И миноец просветил меня в том, о чем я до сих пор не имел ни малейшего представления. Оказывается, в Азии, а с некоторых пор и в Ионии, и в других греческих землях, господа часто покупали для помощи и охраны евнухов. Скопцы могли пригодиться не только в гареме - они служили управителями, писцами и счетоводами, а многие после оскопления не утрачивали и физической силы. Лучше всего, конечно, было выбрать такого слугу, который не знал радостей плоти и не озлобился, лишившись их: хотя у евнухов существовали свои способы наслаждаться, неведомые обычным людям. Они не могли завести семью и их преданность целиком принадлежала хозяину, если только тот умел их ценить и обходился достойно. А кое-кто, - особенно среди азиатских евнухов, - даже радовался, что страсть к женщинам не лишает его разума и покоя, как всех мужчин…

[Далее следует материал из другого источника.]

-- ==== Sys2Proof/WellFormed.lean ====
section
/-! DEFINITION. The well-formed instructions and installations. The types admit only legal W, M and X fields, and no
field of the format is reserved (30_encoding.md R97), so the one thing left to check of an instruction is that its
displacement fits D. -/

namespace Sys2Proof

/-- The displacement fits the 12-bit field D (R96). -/
abbrev AddressPart.wf (a : AddressPart) : Prop :=
  -2048 ≤ a.displacement ∧ a.displacement ≤ 2047

/-- An instruction is well-formed when its displacement fits (R96, R97). -/
abbrev Instr.wf (i : Instr) : Prop :=
  i.address.wf

/-- A line of EXT_LINES names one of the bits 3 to 23 (R8). -/
abbrev ExternalLine.wf (l : ExternalLine) : Prop :=
  3 ≤ l.bit ∧ l.bit ≤ 23

/-- The bounds the manual sets on the parameters of an installation (R6, R7, R8). -/
abbrev Installation.wf (c : Installation) : Prop :=
  (16383 ≤ c.wordLimit ∧ c.wordLimit ≤ 8388607) ∧ c.deviceAddressBits ≤ 18 ∧ ∀ l ∈ c.externalLines, l.wf

end Sys2Proof
end

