-- ==== Sys2Proof/Decode.lean ====
section
/-! DEFINITION. Decoding and encoding (30_encoding.md). The fields of a word are those of R91; the operation codes are
the table of R99, the default of the parameter OPCODE_MAP. PRESUMED: 43 of its 58 rows are not in the manual's
surviving text, notes/assumptions/1.md. -/

namespace Sys2Proof

/-! ## Fields (R91) -/

/-- F, bits 0 to 5: the operation code. -/
def fieldF (v : Word) : BitVec 6 := v.extractLsb' 18 6

/-- W, bits 6 and 7. -/
def fieldW (v : Word) : BitVec 2 := v.extractLsb' 16 2

/-- M, bits 8 and 9: bit 8 relative, bit 9 indirect. -/
def fieldM (v : Word) : BitVec 2 := v.extractLsb' 14 2

/-- X, bits 10 and 11. -/
def fieldX (v : Word) : BitVec 2 := v.extractLsb' 12 2

/-- D, bits 12 to 23. -/
def fieldD (v : Word) : Byte := v.extractLsb' 0 12

/-- The register a W field names. -/
def Reg.ofBits (b : BitVec 2) : Reg :=
  if b = 0 then .w0 else if b = 1 then .w1 else if b = 2 then .w2 else .w3

/-- The W field that names a register. -/
def Reg.bits : Reg → BitVec 2
  | .w0 => 0
  | .w1 => 1
  | .w2 => 2
  | .w3 => 3

/-- The indexing an X field asks for (R95). -/
def Index.ofBits (b : BitVec 2) : Index :=
  if b = 0 then .none else if b = 1 then .x1 else if b = 2 then .x2 else .x3

/-- The X field for an indexing. -/
def Index.bits : Index → BitVec 2
  | .none => 0
  | .x1 => 1
  | .x2 => 2
  | .x3 => 3

/-- The address part of an instruction word. Every word has one, an unassigned operation code too (R97, R98). -/
def addressPart (v : Word) : AddressPart where
  relative := (fieldM v).getMsbD 0
  indirect := (fieldM v).getMsbD 1
  index := Index.ofBits (fieldX v)
  displacement := (fieldD v).toInt

/-! ## Operation codes (R99) -/

/-- A map from operation codes to instructions. -/
abbrev OpcodeMap := List (Nat × (Reg → AddressPart → Instr))

/-- Codes 0 to 31. -/
def opcodesLow : OpcodeMap := [
  (0, .aw), (1, .io), (2, .bl), (3, .hl), (4, .la), (5, .lo), (6, .lx), (7, .wa),
  (8, .ws), (9, .am), (10, .wm), (11, .al), (12, .ml), (13, .jl), (14, .jd), (15, .je),
  (16, .xl), (17, .bs), (18, .ba), (19, .bz), (20, .rl), (21, .sp), (22, .kl), (23, .rs),
  (24, .wd), (25, .rx), (26, .hs), (27, .xs), (28, .pl), (29, .ps), (30, .ms), (31, .is)]

/-- Codes 32 to 57; 58 to 63 are unassigned (R98). -/
def opcodesHigh : OpcodeMap := [
  (32, .ci), (33, .ac), (34, .ns), (35, .nd), (36, .as), (37, .ad), (38, .ls), (39, .ld),
  (40, .sh), (41, .sl), (42, .se), (43, .sn), (44, .so), (45, .sz), (46, .sx), (47, .ic),
  (48, .fa), (49, .fs), (50, .fm), (51, .ks), (52, .fd), (53, .cf), (54, .dl), (55, .ds),
  (56, .aa), (57, .ss)]

/-- The operation-code table of R99. -/
def opcodeMap : OpcodeMap := opcodesLow ++ opcodesHigh

/-- Decode by a given operation-code map. The only decode failure is an unassigned code (R97). -/
def decodeBy (codes : OpcodeMap) (v : Word) : Option Instr :=
  (codes.lookup (fieldF v).toNat).map fun make => make (Reg.ofBits (fieldW v)) (addressPart v)

/-- The instruction in a word; `none` exactly for an unassigned operation code. -/
def decode (v : Word) : Option Instr := decodeBy opcodeMap v

/-- The host's view of `decode`: the one word of an instruction, its bits above `nbits` zero. -/
def decodeTableWord (nbits w : Nat) : Option Instr :=
  decode (BitVec.ofNat 24 (w % 2 ^ nbits))

/-! ## Encoding -/

/-- The operation code of an instruction (R99). -/
def Instr.code : Instr → Nat
  | .aw _ _ => 0
  | .io _ _ => 1
  | .bl _ _ => 2
  | .hl _ _ => 3
  | .la _ _ => 4
  | .lo _ _ => 5
  | .lx _ _ => 6
  | .wa _ _ => 7
  | .ws _ _ => 8
  | .am _ _ => 9
  | .wm _ _ => 10
  | .al _ _ => 11
  | .ml _ _ => 12
  | .jl _ _ => 13
  | .jd _ _ => 14
  | .je _ _ => 15
  | .xl _ _ => 16
  | .bs _ _ => 17
  | .ba _ _ => 18
  | .bz _ _ => 19
  | .rl _ _ => 20
  | .sp _ _ => 21
  | .kl _ _ => 22
  | .rs _ _ => 23
  | .wd _ _ => 24
  | .rx _ _ => 25
  | .hs _ _ => 26
  | .xs _ _ => 27
  | .pl _ _ => 28
  | .ps _ _ => 29
  | .ms _ _ => 30
  | .is _ _ => 31
  | .ci _ _ => 32
  | .ac _ _ => 33
  | .ns _ _ => 34
  | .nd _ _ => 35
  | .as _ _ => 36
  | .ad _ _ => 37
  | .ls _ _ => 38
  | .ld _ _ => 39
  | .sh _ _ => 40
  | .sl _ _ => 41
  | .se _ _ => 42
  | .sn _ _ => 43
  | .so _ _ => 44
  | .sz _ _ => 45
  | .sx _ _ => 46
  | .ic _ _ => 47
  | .fa _ _ => 48
  | .fs _ _ => 49
  | .fm _ _ => 50
  | .ks _ _ => 51
  | .fd _ _ => 52
  | .cf _ _ => 53
  | .dl _ _ => 54
  | .ds _ _ => 55
  | .aa _ _ => 56
  | .ss _ _ => 57

/-- `F*2**18 + W*2**16 + M*2**14 + X*2**12 + (D mod 2**12)`, as the concatenation of the fields (R91). -/
def assemble (code : Nat) (w : Reg) (a : AddressPart) : Word :=
  BitVec.ofNat 6 code ++ w.bits ++ (BitVec.ofBool a.relative ++ BitVec.ofBool a.indirect) ++ a.index.bits ++
    BitVec.ofInt 12 a.displacement

/-- The word of an instruction. -/
def encode (i : Instr) : Word := assemble i.code i.result i.address

end Sys2Proof
end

- И ты хочешь, чтобы я купил перса? - воскликнул я с негодованием. - Ни за что!
Я уже признавал разумность доводов моего тестя - но чтобы у моей жены завелся персидский помощник-евнух…
- Зачем же обязательно перса? В Азии много других народов, в том числе и враждебных Персии, - невозмутимо ответил Критобул.
Мы порешили на том, что вместе побродим по критским рынкам рабов и присмотримся к товару. Конечно же, сделать такую важную покупку один я бы не сумел.
Поликсене я сказал, что отправлюсь с ее отцом по делам - и, возможно, буду отсутствовать дней десять или дольше. Поликсена огорчилась из-за расставания со мной, но то, что я собрался помогать Критобулу, восприняла как должное. И, похоже, обрадовалась, что я занялся делами.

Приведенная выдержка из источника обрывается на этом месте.